This buffer class, as mentioned before, stores the historical runs of the model and keeps the gpu from being overloaded with memory.
By maintaining a structued memory of past states, rewards, outcomes, and actionsm the model can go back to old data and reuse it.

def __init__(self, max_size, input_shape, device='cpu')

This method initializes the buffer and preallocates all of the memory required
input shape takes the shape of the grayscale image, device tells what type of memory is to be allocated, and max_size
refers to the maximum amount of transitions that can be stored in the buffer.

In this method, we preallocate for 
past states, next states, actions taken, rewards, and if an episode ended.

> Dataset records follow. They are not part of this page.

/-- vec.red (R235). -/
def vecRed (c : Ctx) (a : Nat) (op : VecOp) (s : State) : MRes Unit :=
  match vecChecks c a op s with
  | (.error f, s1) => (.error f, s1)
  | (.ok (va, _, _, vd), s1) =>
    if vd.d.dim 0 ≠ 1 ∨ (op.sub = 4 ∧ vd.d.fmt ≠ 8) ∨ (op.sr ∧ ¬(vd.d.fmt = 0 ∨ vd.d.fmt = 1 ∨ vd.d.fmt = 6)) then
      (.error (descFail .descriptorInvalid vd.d.base), s1)
    else if vd.d.count = 0 then (.ok (), s1)
    else
      vecThrough c a vd op.sr (fun es u => countVec a (es.length * va.d.dim 0) 256 u) (redElem c a op va vd) vd.d.count s1

/-- The fields of a vec instruction, its registers read (R166, R232). -/
def vecOpOf (x : Thread) (w ext : Nat) : VecOp :=
  let imm := iImm w
  { func := iFunc w, sub := vSub w, sr := bit imm 16, ra := x.dreg (iRa w % 16), rb := x.dreg (iRb w % 16),
    rc := x.dreg (bits imm 7 4), dst := x.dreg (bits imm 3 0), k0 := f32 ext, k1 := f32 (ext / 2 ^ 32) }

/-- End an operation: its token may complete, or it failed. -/
def finish (a t q : Nat) (r : MRes Unit) : State :=
  match r with
  | (.ok _, s) => opOk a t q s
  | (.error f, s) => opDone a t q f s

/-- A vec operation holds its accumulator elements until its token completes (R225). -/
def vecWrote (a t q : Nat) (op : VecOp) (r : MRes Unit) : MRes Unit :=
  if (Desc.ofWord op.dst).layout = 4 then wroteAcc (thrCtx r.2 a t) a t q op.dst r else r

/-- Issue of a vec instruction: a full queue of 64 makes the thread wait (R224); the operation runs in issue order. [DEDUCED 37] -/
def vecIssue (func : Nat) (a : Fin 96) (t : Fin 64) (s : State) : State :=
  issue 0xB func (fun w ext u =>
    let op := vecOpOf (u.th a.val t.val) w ext
    if unitBusy u a.val 6 ≥ 64 then waitFor a.val t.val (.slot 6) u
    else
      issueAsync a.val t.val 6 w (fun q v =>
        finish a.val t.val q (vecWrote a.val t.val q op (if func = 5 then vecRed (thrCtx v a.val t.val) a.val op v
          else vecMap (thrCtx v a.val t.val) a.val op v))) u) a.val t.val s

/-- vec.alu (R232, R233). -/
def execVecAlu (a : Fin 96) (t : Fin 64) (s : State) : Host.Outcome State Fault Refusal := .next (vecIssue 0x0 a t s)
/-- vec.math (R232). -/
def execVecMath (a : Fin 96) (t : Fin 64) (s : State) : Host.Outcome State Fault Refusal := .next (vecIssue 0x1 a t s)
/-- vec.act (R237). -/
def execVecAct (a : Fin 96) (t : Fin 64) (s : State) : Host.Outcome State Fault Refusal := .next (vecIssue 0x2 a t s)
/-- vec.dact.out (R237). -/
def execVecDactOut (a : Fin 96) (t : Fin 64) (s : State) : Host.Outcome State Fault Refusal := .next (vecIssue 0x3 a t s)
/-- vec.dact.in (R237). -/
def execVecDactIn (a : Fin 96) (t : Fin 64) (s : State) : Host.Outcome State Fault Refusal := .next (vecIssue 0x4 a t s)
/-- vec.red (R235). -/
def execVecRed (a : Fin 96) (t : Fin 64) (s : State) : Host.Outcome State Fault Refusal := .next (vecIssue 0x5 a t s)

end Sys2Proof.Machine
end

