/-- row.topk (R242). [DESIGN CHOICE 39] -/
def topkRun (c : Ctx) (a : Nat) (op : RowOp) (s : State) : MRes Unit :=
  let empty := decide ((Desc.ofWord op.ra).count = 0)
  match vecCheck c a op.ra .r empty s with
  | (.error f, s1) => (.error f, s1)
  | (.ok va, s1) =>
    if empty then (.ok (), s1)
    else
      match vecCheck c a op.rb .w false s1 with
      | (.error f, s2) => (.error f, s2)
      | (.ok vb, s2) =>
        match vecCheck c a op.aux .w false s2 with
        | (.error f, s3) => (.error f, s3)
        | (.ok vi, s3) =>
          if op.k = 0 ∨ op.k > 64 ∨ vi.d.fmt ≠ 8 ∨ !rowShapeOk va.d ∨ !sameShape va.d vb.d op.k ∨ !sameShape va.d vi.d op.k then
            (.error (descFail .descriptorInvalid vb.d.base), s3)
          else
            match mapM (rowOf c a va) (List.range (rowCount va.d)) s3 with
            | (.error f, s4) =>
              let one := fun row t => match rowOf c a va row t with
                | (.ok xs, t1) => (.ok (row, topkRow op xs), t1)
                | (.error e, t1) => (.error e, t1)
              let rs := readable one (List.range (rowCount va.d)) s3
              let s5 := vLand c a vb false (rs.flatMap (fun p => rowElems vb.d p.1 p.2.1)) s3 s4
              (.error f, vLand c a vi false (rs.flatMap (fun p => rowElems vi.d p.1 (p.2.2.map Fp.ofInt))) s5 s5)
            | (.ok rows, s4) =>
              let rs := (List.range rows.length).zip (rows.map (topkRow op))
              match vStore c a vb false (rs.flatMap (fun p => rowElems vb.d p.1 p.2.1)) (countRow a op va.d s4) with
              | (.error f, s5) => (.error f, s5)
              | (.ok _, s5) => vStore c a vi false (rs.flatMap (fun p => rowElems vi.d p.1 (p.2.2.map Fp.ofInt))) s5

/-- row.tag (R244). -/
def tagRun (a tag : Nat) (v : W64) (s : State) : MRes Unit :=
  let r := v.toNat
  let t := s.rs a
  let bad : MRes Unit := (.error (mkFail .descriptorInvalid 0), s)
  if r = 0 ∨ r ≥ 2 ^ 25 then bad
  else
    match SMap.get? t.tags tag with
    | some g => if g.rows = r then (.ok (), s) else bad
    | none =>
      if t.side + r ≤ 262144 then
        (.ok (), s.setRs a { t with tags := SMap.put t.tags tag ⟨r, t.side, false⟩, side := t.side + r })
      else
        match t.region with
        | some (_, size) =>
          if 8 * (t.spill + r) ≤ size then
            (.ok (), s.setRs a { t with tags := SMap.put t.tags tag ⟨r, t.spill, true⟩, spill := t.spill + r })
          else bad
        | none => bad

/-- row.spill (R245). -/
def spillRun (a : Nat) (va size : W64) (s : State) : MRes Unit :=
  let t := s.rs a
  if va.toNat % 0x200000 ≠ 0 then (.error (descFail .alignment va.toNat), s)
  else if size.toNat % 0x200000 ≠ 0 ∨ t.tags.any (fun e => e.2.spill) then (.error (descFail .descriptorInvalid va.toNat), s)
  else (.ok (), s.setRs a { t with region := if size = 0 then none else some (va.toNat, size.toNat), spill := 0 })

/-- row.treset: every earlier operation has run, as operations run in issue order (R246). -/
def tresetRun (a : Nat) (s : State) : MRes Unit :=
  (.ok (), s.setRs a { s.rs a with tags := [], side := 0, spill := 0 })

/-- Issue of a row instruction: a full queue of 64 makes the thread wait (R224). [DEDUCED 37] -/
def rowIssue (func : Nat) (run : Thread → Ctx → Nat → Nat → State → MRes Unit) (a : Fin 96) (t : Fin 64) (s : State) : State :=
  issue 0xC func (fun w ext u =>
    let x := u.th a.val t.val
    if unitBusy u a.val 7 ≥ 64 then waitFor a.val t.val (.slot 7) u
    else issueAsync a.val t.val 7 w (fun q v => finish a.val t.val q (run x (thrCtx v a.val t.val) w ext v)) u)
    a.val t.val s

/-- FUNC 0x0 to 0x3. -/
def rowMath (func : Nat) (a : Fin 96) (t : Fin 64) (s : State) : State :=
  rowIssue func (fun x c w ext u => rowRun c a.val (rowOpOf x w ext) u) a t s

/-- row.norm (R241). -/
def execRowNorm (a : Fin 96) (t : Fin 64) (s : State) : Host.Outcome State Fault Refusal := .next (rowMath 0x0 a t s)
/-- row.dnorm (R241). -/
def execRowDnorm (a : Fin 96) (t : Fin 64) (s : State) : Host.Outcome State Fault Refusal := .next (rowMath 0x1 a t s)
/-- row.softmax (R241). -/
def execRowSoftmax (a : Fin 96) (t : Fin 64) (s : State) : Host.Outcome State Fault Refusal := .next (rowMath 0x2 a t s)
/-- row.dsoftmax (R241). -/
def execRowDsoftmax (a : Fin 96) (t : Fin 64) (s : State) : Host.Outcome State Fault Refusal := .next (rowMath 0x3 a t s)
/-- row.topk (R242). -/
def execRowTopk (a : Fin 96) (t : Fin 64) (s : State) : Host.Outcome State Fault Refusal :=
  .next (rowIssue 0x4 (fun x c w ext u => topkRun c a.val (rowOpOf x w ext) u) a t s)
/-- row.tag (R244). -/
def execRowTag (a : Fin 96) (t : Fin 64) (s : State) : Host.Outcome State Fault Refusal :=
  .next (rowIssue 0x5 (fun x _ w _ u => tagRun a.val (iImm w % 256) (x.sreg (iRa w)) u) a t s)
/-- row.treset (R246). -/
def execRowTreset (a : Fin 96) (t : Fin 64) (s : State) : Host.Outcome State Fault Refusal :=
  .next (rowIssue 0x6 (fun _ _ _ _ u => tresetRun a.val u) a t s)
/-- row.spill (R245). -/
def execRowSpill (a : Fin 96) (t : Fin 64) (s : State) : Host.Outcome State Fault Refusal :=
  .next (rowIssue 0x7 (fun x _ w _ u => spillRun a.val (x.sreg (iRa w)) (x.sreg (iRb w)) u) a t s)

def determine_samplability()
-this method simply returns if more than 10x the batch_size experiences have been stored
-this ensure a sufficient base amount of exploration is done before we even are able to call upon our past experiences


def store_transition(self, state, action, reward, next_state, game_complete)
This method stores an experience in to the replay buffer.
We take in our self, state, action, reward, next_state, game_complete
which is what we observed in our state.

The structure flows like this
overwrite old experience
stores memory
increments memory index counter


def sample_buffer(self, batch_size)
This method samples a batch of random past experiences according to the number batch_size.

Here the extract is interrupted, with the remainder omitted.